[Stored items]
————

-- ==== Sys2Proof/Tests/Slice0.lean ====
section
/-! SUPPORT. The model's own tests, each one step on a small state, with the values of spec/95_test_vectors.md and of the
rules' examples; the smoke tests of WellFormed; the decoding of every constructor; and for every statement with
hypotheses a concrete case that meets them (`witness_<statement>`). -/

namespace Sys2Proof.Machine.Tests

open Sys2Proof Sys2Proof.Machine

/-! ### Helpers -/

/-- Byte `k` of block T1 (spec/95_test_vectors.md part 3): `(37 × k + 11) mod 256`. -/
def t1Byte (k : Nat) : Byte := BitVec.ofNat 8 (37 * k + 11)

/-- Block T1. -/
def t1 : Block := Block.ofBytes ((List.range 36).map t1Byte)

/-- An idle core set up for the block T1 as a frame of 8 × 1. -/
def small : State :=
  { State.reset with
    width := 8, height := 1, len := 36, strideG := 8, strideB := 8, strideR := 8,
    input := ⟨36, (List.range 36).map fun k => (k, t1Byte k)⟩,
    pg := ⟨8, []⟩, pb := ⟨8, []⟩, pr := ⟨8, []⟩ }

/-- The same core inside its `DECODE`, at its one block. -/
def inBlock : State :=
  { small with
    status := 1, consumed := 0,
    run := some ⟨.decode, latch small, .blocks ⟨0, 0⟩ [⟨⟨0, 0⟩, allLanes⟩]⟩ }

/-- The state an outcome leads to. -/
def after : Host.Outcome State Fault Refusal → Option State
  | .next s => some s
  | _ => none

/-- Why an outcome is refused. -/
def refusal : Host.Outcome State Fault Refusal → Option Refusal
  | .refused r => some r
  | _ => none

/-- The 16-bit little-endian value of slot `k` of a plane after an outcome. -/
def slotAfter (out : Host.Outcome State Fault Refusal) (c : Chan) (k : Nat) : Option Nat :=
  match out with
  | .next s =>
    match s.planeByte c (2 * k), s.planeByte c (2 * k + 1) with
    | some lo, some hi => some (lo.toNat + 256 * hi.toNat)
    | _, _ => none
  | _ => none

/-- The slots of one row of 8 of a plane after an outcome. -/
def rowAfter (out : Host.Outcome State Fault Refusal) (c : Chan) : List (Option Nat) :=
  (List.range 8).map (slotAfter out c)

/-- `STATUS` and `CONSUMED` after an outcome. -/
def resultAfter (out : Host.Outcome State Fault Refusal) : Option (Nat × Nat) :=
  (after out).map fun s => (s.status.toNat, s.consumed.toNat)

/-! ### WellFormed -/

theorem test_wf_command_zero : (TableWord.cmd 0).wf = false := by decide
theorem test_wf_command_three : (TableWord.cmd 3).wf = false := by decide
theorem test_wf_sample_24 : (TableWord.sample 24).wf = false := by decide
theorem test_wf_sample_31 : (TableWord.sample 31).wf = false := by decide
theorem test_wf_words : (TableWord.cmd 1).wf = true ∧ (TableWord.cmd 2).wf = true ∧ (TableWord.sample 23).wf = true ∧
    (TableWord.block 0).wf = true := by decide
theorem test_wf_entry_low_shift_four :
    (⟨.g, 0, ⟨0, 2, .high, 0⟩, ⟨0, 1, .low, 4⟩⟩ : Entry).wf = false := by decide
theorem test_wf_entry_two_nibbles :
    (⟨.g, 0, ⟨0, 2, .low, 0⟩, ⟨0, 1, .high, 4⟩⟩ : Entry).wf = false := by decide
theorem test_wf_entry_full_shift_eight :
    (⟨.b, 0, ⟨0, 0, .full, 0⟩, ⟨1, 3, .full, 8⟩⟩ : Entry).wf = false := by decide
theorem test_wf_table : ∀ e ∈ unpackOrder, e.wf = true := by decide
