-- ==== Sys2Proof/Machine/Flags.lean ====
section
/-! DEFINITION. The values the flag register takes (spec/10_state.md R22): each is computed from the operands as they
were before the instruction wrote anything (spec/10_state.md R39). -/

namespace Sys2Proof.Machine

/-- A flag as the byte `VF` holds: 1 or 0. -/
def flagByte (b : Bool) : Byte := if b then 1 else 0

/-- Carry of 8XY4: `b > 255 - a` (R136). -/
def carryOf (a b : Byte) : Bool := decide (b.toNat > 255 - a.toNat)

/-- Not-borrow of `a - b`: 0 when `b > a` (R137, R139). -/
def notBorrowOf (a b : Byte) : Bool := !decide (b.toNat > a.toNat)

/-- The bit that 8XY6 shifts out (R138). -/
def lowBit (a : Byte) : Bool := a.getLsbD 0

/-- The bit that 8XYE shifts out (R140). -/
def highBit (a : Byte) : Bool := a.getLsbD 7

/-- Overflow of FX1E: the sum passes 0xFFF (R184). -/
def indexOverflow (sum : Nat) : Bool := decide (sum > 0x0FFF)

end Sys2Proof.Machine
end

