-- ==== Sys2Proof/Machine/Keys.lean ====
section
/-! DEFINITION. Family 0xE (spec/45_keys.md): the key skips. -/

namespace Sys2Proof.Machine

/-- SKP VX: skip if the key is pressed (R170). -/
def execSkp (x : Reg) (s : State) : Host.Outcome State Fault Refusal :=
  orFatal (keyState s (s.reg x)) s fun pressed => finish (skipIf pressed) s

/-- SKNP VX: skip if the key is not pressed (R171). -/
def execSknp (x : Reg) (s : State) : Host.Outcome State Fault Refusal :=
  orFatal (keyState s (s.reg x)) s fun pressed => finish (skipIf (!pressed)) s

end Sys2Proof.Machine
end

————

■ **Exercise instructions**: What is the number of lines in the records that include the word "getLsbD"? Answer with that number only.

■ **Solution for this task**: 2